What the task asks
With the first line below as the start and the line containing "the state its effect begins in. -/" as the end, copy every line between them exactly, ends included.
===============
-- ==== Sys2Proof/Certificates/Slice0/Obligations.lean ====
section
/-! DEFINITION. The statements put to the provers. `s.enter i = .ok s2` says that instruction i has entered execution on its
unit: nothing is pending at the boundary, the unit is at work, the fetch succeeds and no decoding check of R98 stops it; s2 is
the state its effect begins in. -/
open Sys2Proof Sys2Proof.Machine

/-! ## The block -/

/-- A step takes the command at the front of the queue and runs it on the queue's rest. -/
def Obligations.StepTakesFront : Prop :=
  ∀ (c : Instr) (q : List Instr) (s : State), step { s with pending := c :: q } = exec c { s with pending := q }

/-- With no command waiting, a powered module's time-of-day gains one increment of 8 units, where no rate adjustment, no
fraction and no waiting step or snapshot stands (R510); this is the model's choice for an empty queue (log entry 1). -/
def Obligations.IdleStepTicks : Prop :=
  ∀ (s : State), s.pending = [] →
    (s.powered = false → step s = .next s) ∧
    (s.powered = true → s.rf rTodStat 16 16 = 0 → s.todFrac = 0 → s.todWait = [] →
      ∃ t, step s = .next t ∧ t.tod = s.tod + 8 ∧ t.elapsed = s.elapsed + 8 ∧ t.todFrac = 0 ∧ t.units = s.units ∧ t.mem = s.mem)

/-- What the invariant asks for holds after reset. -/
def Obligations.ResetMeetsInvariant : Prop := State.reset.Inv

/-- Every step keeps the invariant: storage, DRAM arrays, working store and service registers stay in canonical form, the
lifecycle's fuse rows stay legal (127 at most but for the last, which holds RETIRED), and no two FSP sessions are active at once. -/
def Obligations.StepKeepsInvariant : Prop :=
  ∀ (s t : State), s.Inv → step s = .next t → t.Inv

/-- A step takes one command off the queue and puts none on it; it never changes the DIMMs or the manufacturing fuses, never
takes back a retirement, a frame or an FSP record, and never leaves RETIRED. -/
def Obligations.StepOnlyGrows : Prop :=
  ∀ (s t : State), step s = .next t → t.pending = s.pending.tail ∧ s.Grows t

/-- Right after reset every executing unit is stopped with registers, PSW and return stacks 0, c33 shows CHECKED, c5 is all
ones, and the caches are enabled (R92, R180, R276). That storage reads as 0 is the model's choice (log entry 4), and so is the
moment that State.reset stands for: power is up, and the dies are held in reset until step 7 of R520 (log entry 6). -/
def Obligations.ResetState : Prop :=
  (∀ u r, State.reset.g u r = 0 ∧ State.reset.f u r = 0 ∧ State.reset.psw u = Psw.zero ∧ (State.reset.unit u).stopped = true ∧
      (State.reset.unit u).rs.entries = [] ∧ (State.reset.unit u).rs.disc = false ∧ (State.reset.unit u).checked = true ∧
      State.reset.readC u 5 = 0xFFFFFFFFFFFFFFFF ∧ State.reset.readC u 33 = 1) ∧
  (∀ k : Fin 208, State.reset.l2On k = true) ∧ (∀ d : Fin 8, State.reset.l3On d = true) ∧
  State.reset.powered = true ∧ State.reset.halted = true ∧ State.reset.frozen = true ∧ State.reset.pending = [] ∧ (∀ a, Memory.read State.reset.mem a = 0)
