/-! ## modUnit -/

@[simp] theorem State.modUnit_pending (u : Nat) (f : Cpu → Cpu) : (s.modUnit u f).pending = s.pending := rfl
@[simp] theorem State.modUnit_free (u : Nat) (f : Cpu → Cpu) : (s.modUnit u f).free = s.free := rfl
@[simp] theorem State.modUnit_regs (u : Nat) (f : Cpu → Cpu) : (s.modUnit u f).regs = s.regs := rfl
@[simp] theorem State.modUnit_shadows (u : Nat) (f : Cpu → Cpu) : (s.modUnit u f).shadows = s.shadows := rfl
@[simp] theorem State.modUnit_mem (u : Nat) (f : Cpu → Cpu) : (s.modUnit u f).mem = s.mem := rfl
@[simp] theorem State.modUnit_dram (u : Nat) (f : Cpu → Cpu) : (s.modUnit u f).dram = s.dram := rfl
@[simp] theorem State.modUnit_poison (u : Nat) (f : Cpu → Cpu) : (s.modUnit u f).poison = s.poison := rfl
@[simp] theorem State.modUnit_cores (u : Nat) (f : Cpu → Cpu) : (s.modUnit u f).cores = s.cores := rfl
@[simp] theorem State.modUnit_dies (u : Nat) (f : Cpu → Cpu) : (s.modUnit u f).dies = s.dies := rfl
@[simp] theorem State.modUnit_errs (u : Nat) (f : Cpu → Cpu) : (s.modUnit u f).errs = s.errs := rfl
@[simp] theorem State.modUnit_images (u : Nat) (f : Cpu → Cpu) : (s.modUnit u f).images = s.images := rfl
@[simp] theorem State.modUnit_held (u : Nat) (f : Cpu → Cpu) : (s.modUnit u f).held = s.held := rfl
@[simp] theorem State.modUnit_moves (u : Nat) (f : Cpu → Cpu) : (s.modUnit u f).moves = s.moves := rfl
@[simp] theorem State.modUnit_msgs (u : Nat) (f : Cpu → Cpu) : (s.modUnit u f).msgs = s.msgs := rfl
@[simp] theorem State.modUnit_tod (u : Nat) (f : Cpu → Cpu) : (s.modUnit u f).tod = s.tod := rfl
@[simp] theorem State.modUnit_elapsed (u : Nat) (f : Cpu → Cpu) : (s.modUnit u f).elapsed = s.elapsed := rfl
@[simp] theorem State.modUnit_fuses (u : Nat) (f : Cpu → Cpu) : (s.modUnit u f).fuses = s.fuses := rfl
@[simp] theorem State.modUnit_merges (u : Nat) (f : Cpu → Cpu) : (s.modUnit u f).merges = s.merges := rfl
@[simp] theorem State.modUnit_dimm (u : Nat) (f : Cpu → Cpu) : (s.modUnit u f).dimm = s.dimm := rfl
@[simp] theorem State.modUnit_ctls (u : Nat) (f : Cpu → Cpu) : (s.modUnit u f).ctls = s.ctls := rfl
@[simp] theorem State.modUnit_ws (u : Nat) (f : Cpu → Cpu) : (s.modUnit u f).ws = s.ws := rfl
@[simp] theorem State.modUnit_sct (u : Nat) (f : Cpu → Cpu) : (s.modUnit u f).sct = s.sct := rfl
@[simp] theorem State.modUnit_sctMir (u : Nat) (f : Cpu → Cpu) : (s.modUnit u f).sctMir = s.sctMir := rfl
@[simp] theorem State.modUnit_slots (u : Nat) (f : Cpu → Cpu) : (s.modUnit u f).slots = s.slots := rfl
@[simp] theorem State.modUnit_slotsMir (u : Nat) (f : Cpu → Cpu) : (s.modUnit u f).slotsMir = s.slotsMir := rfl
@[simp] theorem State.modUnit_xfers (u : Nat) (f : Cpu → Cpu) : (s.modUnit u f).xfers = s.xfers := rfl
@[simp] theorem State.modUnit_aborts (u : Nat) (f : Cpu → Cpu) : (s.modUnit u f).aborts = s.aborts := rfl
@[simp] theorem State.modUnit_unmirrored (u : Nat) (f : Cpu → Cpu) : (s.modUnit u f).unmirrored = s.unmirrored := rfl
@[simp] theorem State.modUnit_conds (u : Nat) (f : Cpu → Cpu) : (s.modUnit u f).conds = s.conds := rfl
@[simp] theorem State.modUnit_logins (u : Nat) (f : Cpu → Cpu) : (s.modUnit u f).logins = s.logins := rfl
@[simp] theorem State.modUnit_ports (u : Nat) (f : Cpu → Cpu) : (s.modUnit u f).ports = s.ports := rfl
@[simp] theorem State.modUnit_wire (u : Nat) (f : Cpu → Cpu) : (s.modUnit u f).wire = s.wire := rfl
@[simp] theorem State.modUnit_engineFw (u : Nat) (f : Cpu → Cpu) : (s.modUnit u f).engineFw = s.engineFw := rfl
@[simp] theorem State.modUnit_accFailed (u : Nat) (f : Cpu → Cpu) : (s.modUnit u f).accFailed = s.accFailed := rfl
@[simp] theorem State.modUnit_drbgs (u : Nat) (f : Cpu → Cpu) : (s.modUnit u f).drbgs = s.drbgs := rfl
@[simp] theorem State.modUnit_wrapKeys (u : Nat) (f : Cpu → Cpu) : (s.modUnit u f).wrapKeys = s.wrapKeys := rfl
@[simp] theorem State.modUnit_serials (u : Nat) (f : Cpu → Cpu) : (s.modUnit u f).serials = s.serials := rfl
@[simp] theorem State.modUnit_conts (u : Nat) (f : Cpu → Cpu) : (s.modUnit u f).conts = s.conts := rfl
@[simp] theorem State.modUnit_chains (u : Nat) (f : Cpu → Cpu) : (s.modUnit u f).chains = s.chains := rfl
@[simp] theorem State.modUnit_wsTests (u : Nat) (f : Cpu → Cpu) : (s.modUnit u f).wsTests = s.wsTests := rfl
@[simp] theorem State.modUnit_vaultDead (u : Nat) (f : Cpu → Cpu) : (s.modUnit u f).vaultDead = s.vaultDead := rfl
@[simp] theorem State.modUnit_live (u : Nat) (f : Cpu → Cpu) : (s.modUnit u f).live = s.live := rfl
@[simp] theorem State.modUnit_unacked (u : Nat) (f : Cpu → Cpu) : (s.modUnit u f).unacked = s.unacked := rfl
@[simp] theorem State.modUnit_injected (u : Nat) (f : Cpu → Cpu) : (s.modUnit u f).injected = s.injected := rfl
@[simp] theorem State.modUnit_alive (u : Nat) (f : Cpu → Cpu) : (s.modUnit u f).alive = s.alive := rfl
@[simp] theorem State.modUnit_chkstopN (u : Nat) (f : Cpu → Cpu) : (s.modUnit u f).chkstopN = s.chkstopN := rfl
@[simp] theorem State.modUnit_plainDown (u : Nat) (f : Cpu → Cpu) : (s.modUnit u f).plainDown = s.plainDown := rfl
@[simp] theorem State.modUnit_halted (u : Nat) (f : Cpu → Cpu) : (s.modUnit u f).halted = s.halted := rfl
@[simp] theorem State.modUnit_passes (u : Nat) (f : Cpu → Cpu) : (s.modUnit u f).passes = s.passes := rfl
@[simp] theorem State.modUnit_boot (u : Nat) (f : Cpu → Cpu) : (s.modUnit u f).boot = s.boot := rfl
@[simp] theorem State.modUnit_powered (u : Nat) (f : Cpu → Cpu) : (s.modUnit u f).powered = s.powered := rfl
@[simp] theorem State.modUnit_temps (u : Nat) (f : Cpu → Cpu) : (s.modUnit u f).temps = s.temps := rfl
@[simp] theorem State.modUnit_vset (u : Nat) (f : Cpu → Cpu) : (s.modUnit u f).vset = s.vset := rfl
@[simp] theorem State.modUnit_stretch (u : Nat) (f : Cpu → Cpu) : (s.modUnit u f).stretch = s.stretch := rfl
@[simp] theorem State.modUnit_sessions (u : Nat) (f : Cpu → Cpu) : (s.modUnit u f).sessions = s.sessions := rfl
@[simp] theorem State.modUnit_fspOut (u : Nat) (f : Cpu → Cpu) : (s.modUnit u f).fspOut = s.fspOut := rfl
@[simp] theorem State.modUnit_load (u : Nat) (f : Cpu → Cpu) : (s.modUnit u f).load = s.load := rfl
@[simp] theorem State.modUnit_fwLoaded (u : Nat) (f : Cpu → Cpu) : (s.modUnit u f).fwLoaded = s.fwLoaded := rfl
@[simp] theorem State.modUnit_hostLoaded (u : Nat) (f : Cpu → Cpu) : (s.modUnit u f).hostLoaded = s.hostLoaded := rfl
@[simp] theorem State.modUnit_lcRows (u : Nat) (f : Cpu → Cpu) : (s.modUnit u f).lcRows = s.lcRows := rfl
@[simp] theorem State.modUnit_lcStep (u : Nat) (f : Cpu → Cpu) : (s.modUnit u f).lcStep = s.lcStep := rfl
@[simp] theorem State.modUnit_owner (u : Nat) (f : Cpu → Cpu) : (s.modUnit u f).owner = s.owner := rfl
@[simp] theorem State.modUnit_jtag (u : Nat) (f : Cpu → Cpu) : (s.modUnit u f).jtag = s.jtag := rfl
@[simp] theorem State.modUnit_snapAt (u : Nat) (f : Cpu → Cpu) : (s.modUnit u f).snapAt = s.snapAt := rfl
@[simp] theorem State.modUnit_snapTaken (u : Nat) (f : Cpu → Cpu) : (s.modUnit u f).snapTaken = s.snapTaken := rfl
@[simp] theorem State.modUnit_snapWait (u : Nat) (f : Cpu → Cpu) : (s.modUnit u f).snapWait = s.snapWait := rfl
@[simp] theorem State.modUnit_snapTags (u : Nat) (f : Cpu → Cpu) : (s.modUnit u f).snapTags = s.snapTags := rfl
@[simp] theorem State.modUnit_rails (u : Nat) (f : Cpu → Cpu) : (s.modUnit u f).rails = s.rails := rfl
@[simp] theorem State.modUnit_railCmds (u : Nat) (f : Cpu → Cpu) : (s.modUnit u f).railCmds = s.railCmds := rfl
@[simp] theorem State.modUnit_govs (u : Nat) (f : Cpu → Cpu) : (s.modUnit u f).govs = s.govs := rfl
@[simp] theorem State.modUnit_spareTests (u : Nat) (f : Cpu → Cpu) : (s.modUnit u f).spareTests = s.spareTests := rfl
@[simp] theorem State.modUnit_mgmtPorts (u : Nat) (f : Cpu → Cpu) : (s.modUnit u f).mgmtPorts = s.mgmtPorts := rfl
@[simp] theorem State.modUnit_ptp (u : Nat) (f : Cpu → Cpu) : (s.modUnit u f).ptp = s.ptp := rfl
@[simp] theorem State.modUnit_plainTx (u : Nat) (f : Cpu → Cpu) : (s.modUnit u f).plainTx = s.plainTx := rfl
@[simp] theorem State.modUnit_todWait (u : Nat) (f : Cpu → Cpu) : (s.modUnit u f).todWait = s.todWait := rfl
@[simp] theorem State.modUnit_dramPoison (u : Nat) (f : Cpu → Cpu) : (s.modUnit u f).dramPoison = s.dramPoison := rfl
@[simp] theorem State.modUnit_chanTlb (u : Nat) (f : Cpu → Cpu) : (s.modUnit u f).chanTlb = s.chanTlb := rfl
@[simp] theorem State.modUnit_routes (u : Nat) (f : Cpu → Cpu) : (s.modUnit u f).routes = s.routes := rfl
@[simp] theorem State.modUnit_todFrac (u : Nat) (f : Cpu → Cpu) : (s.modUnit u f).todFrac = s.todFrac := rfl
===============
Output for this exercise
-- ==== Sys2Proof/Certificates/Slice0/Obligations.lean ====
section
/-! DEFINITION. The statements put to the provers. `s.enter i = .ok s2` says that instruction i has entered execution on its
unit: nothing is pending at the boundary, the unit is at work, the fetch succeeds and no decoding check of R98 stops it; s2 is
the state its effect begins in. -/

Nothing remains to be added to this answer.